Mark moves to the counter, pulling a piece of chicken out of the Tupperware I haven’t put in the fridge yet. “Chicken’s overcooked.”
“Aren’t you going to ask how it went?” I cross my arms.
He points at the leftovers. “If you served him that, I already know how it went.” I throw the dish towel at him, and this time he does smile. “Fine. How’d it go?”
“Not great,” I say, stepping back and hoisting myself up onto the counter. “He seems to be a bit, um, bitter about the way things ended between us. I hadn’t seen that coming.”
“Really? You thought he’d be happy that you dumped him?”
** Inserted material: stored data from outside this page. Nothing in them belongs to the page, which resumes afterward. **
-- ==== Sys2Proof/Word.lean ====
section
/-! DEFINITION. The word types: every value the machine adds, stores or encodes is an unsigned byte or
a nibble of one (00_scope R4, R6). -/

namespace Sys2Proof

/-- A byte, an unsigned integer 0 to 255 (R6): register, memory cell, immediate, address, `pc`. -/
abbrev Byte := BitVec 8

/-- A nibble, four bits of a byte (R6): the opcode field. -/
abbrev Nibble := BitVec 4

/-- A register index, 0 to 15 (R11, R57: all sixteen values of a register field are legal). -/
abbrev RegIx := BitVec 4

end Sys2Proof
end

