-- ==== Sys2Proof/Machine/Step.lean ====
section
/-! DEFINITION. `Step()` (40_execution_cycle R75). -/

namespace Sys2Proof.Machine

/-- One Step (R75): a no-op unless running, otherwise clear the transients, fetch, decode and execute, or
raise what the fetch raises. The end of the Step is part of the meanings (`State.complete`). -/
def step (s : State) : Host.Outcome State Fault Refusal :=
  if s.canStep then
    match s.beginStep.fetchDecode with
    | .ok i => exec i s.beginStep
    | .error f => .next (s.beginStep.raise f)
  else .next s

/-- `s` with an instruction word of the opcode table where `step` fetches its next instruction. -/
def State.withFetchWord (s : State) (nbits w : Nat) : State := s.placeWord nbits w

end Sys2Proof.Machine
end

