/-! ### The second column: one case without wrapping, one with -/

theorem addByte_toNat_cases (a b : Byte) :
    (addByte a b).toNat =
      if a.toNat + b.toNat ≤ 255 then a.toNat + b.toNat else a.toNat + b.toNat - 256 := by
  have h := addByte_toNat a b
  split <;> omega

theorem subByte_toNat_cases (a b : Byte) :
    ((subByte a b).toNat : Int) =
      if b.toNat ≤ a.toNat then (a.toNat : Int) - b.toNat else (a.toNat : Int) - b.toNat + 256 := by
  have h := subByte_toNat a b
  split <;> omega

theorem incByte_toNat_cases (a : Byte) :
    (incByte a).toNat = if a.toNat ≤ 254 then a.toNat + 1 else 0 := by
  have h := incByte_toNat a
  split <;> omega

theorem decByte_toNat_cases (a : Byte) :
    (decByte a).toNat = if 1 ≤ a.toNat then a.toNat - 1 else 255 := by
  have h := decByte_toNat a
  split <;> omega

/-! ### Nothing but the recorded result -/

/-- Instructions with one effect answer one next state, since `exec` is the effect and the shared end of the Step. -/
theorem exec_next_same_of_effect_eq {i j : Instr} {s : State} (h : effect i s = effect j s) :
    ∃ t, exec i s = .next t ∧ exec j s = .next t :=
  ⟨(effect i s).complete s.pc, exec_eq i s, by rw [exec_eq, h]⟩

end Sys2Proof.Machine

namespace Sys2Proof
open Sys2Proof.Machine

/-- Settles O12: both columns from the byte functions' values, and no flag or trap because each ALU
instruction's effect is LOADC's effect of the 8-bit result. -/
theorem arithmeticWrapsModulo256 : Obligations.ArithmeticWrapsModulo256 := by
  refine ⟨fun a b => ?_, fun ra rb rc s => ?_⟩
  · exact ⟨⟨addByte_toNat a b, addByte_toNat_cases a b⟩, ⟨subByte_toNat a b, subByte_toNat_cases a b⟩,
      ⟨incByte_toNat a, incByte_toNat_cases a⟩, decByte_toNat a, decByte_toNat_cases a⟩
  · have add_effect : effect (.add ra rb rc) s =
        effect (.loadc ra (addByte (s.readReg rb) (s.readReg rc))) s := rfl
    have sub_effect : effect (.sub ra rb rc) s =
        effect (.loadc ra (subByte (s.readReg rb) (s.readReg rc))) s := rfl
    have inc_effect : effect (.inc ra) s = effect (.loadc ra (incByte (s.readReg ra))) s := rfl
    have dec_effect : effect (.dec ra) s = effect (.loadc ra (decByte (s.readReg ra))) s := rfl
    exact ⟨exec_next_same_of_effect_eq add_effect, exec_next_same_of_effect_eq sub_effect,
      exec_next_same_of_effect_eq inc_effect, exec_next_same_of_effect_eq dec_effect⟩

end Sys2Proof
end

section
/-! PROOFS. The statements about the line and the label that assembly reports (50_assembler R120, R121, R138). -/

namespace Sys2Proof.Machine

/-! ### An error of pass 1 -/

/-- Pass 1 stops at the first line that raises, whatever lines follow (R138). -/
theorem pass1_error_of_line {pol : LabelOverflow} {before after : List Text} {line : Text}
    {r r' : AsmRun} {n : Nat} {err : AsmError} (hbefore : pass1 pol r n before = .ok r')
    (hline : pass1Line pol r' (n + before.length) line = .error err) :
    pass1 pol r n (before ++ line :: after) = .error err := by
  rw [pass1_append, hbefore]
  simp [pass1, hline]

/-- A line that pass 1 raises on, after lines it gets through, is the error of the assembly. -/
theorem assembleLines_error_of_line {pol : LabelOverflow} {before after : List Text} {line : Text}
    {start : Byte} {r : AsmRun} {err : AsmError}
    (hbefore : pass1 pol (AsmRun.empty start) 1 before = .ok r)
    (hline : pass1Line pol r (before.length + 1) line = .error err) :
    assembleLines pol (before ++ line :: after) start = .error err := by
  rw [Nat.add_comm] at hline
  rw [assembleLines, pass1_error_of_line hbefore hline]

theorem pass1Line_unrecognized {pol : LabelOverflow} {r : AsmRun} {n : Nat} {line : Text}
    (hblank : normalize line ≠ []) (hform : parseForm (normalize line) = none) :
    pass1Line pol r n line = .error (.unrecognizedLine n) := by
  simp [pass1Line, hblank, hform]

/-! ### An error of pass 2 -/

theorem entryOf_isSome_of_jump {line name : Text} (n : Nat)
    (hjump : parseForm (normalize line) = some (.jump name)) : (entryOf n line).isSome = true := by
  simp [entryOf, hjump]

/-- Pass 2 stops at the first jump that is not resolved, whatever entries follow (R120). -/
theorem pass2_error_of_line {labels : List (Text × Nat)} {before after : List Text}
    {line name : Text} {n : Nat} (hbefore : ∀ l ∈ before, Resolved labels l)
    (hjump : parseForm (normalize line) = some (.jump name)) (hnone : lookupLabel labels name = none) :
    pass2 labels (entriesFrom n (before ++ line :: after)) =
      .error (.unknownLabel (n + before.length) name) := by
  obtain ⟨prog, hprog, -⟩ := pass2_resolved n hbefore
  obtain ⟨e, he⟩ := Option.isSome_iff_exists.1 (entryOf_isSome_of_jump (n + before.length) hjump)
  have hline : pass2 labels (entriesFrom (n + before.length) (line :: after)) =
      .error (.unknownLabel (n + before.length) name) := by
    simp [entriesFrom, he, pass2, patchEntry_unresolved he hjump hnone]
  rw [entriesFrom_append]
  exact pass2_append_error hprog hline

/-- The Program pass 1 leaves from an empty run: the entries of the lines. -/
theorem pass1_prog {pol : LabelOverflow} {lines : List Text} {start : Byte} {r : AsmRun}
    (h : pass1 pol (AsmRun.empty start) 1 lines = .ok r) : r.prog = entriesFrom 1 lines := by
  rw [pass1_ok h]
  rfl

end Sys2Proof.Machine

namespace Sys2Proof
open Sys2Proof.Machine

/-- Settles O51: pass 1 raises on the line itself, and stops there. -/
theorem firstUnrecognizedLineIsReported : Obligations.FirstUnrecognizedLineIsReported := by
  intro pol before line after start r hbefore hblank hform
  exact assembleLines_error_of_line hbefore (pass1Line_unrecognized hblank hform)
“Well, no. Honestly, I didn’t think I dumped him. He was ten years older, you know? He was thirty-four and ready to settle down, I was twenty-four and still learning that shots on a Tuesday night are a bad decision. I thought I was doing him a favor when I suggested we weren’t super-compatible.”
“I take it he didn’t feel the same?”
“Well, let’s just say when he accepted my lunch invitation so readily, I thought it was because he might want to reconcile. Turns out, it was more to tell me all the ways his life has been better with me out of it.”
“Ah.”
“Yeah,” I say with a sigh. “He was a very wounded bear, or whatever.”
“Not gonna ask what that means.” Mark walks toward the living room, pokes his head in. “No tree topper.”
“Still working on it.” I hop down from the counter and put the lid on the leftovers, even though I know I probably won’t eat them. Mark’s right, the chicken wasn’t great, and the rest of the salad’s even worse.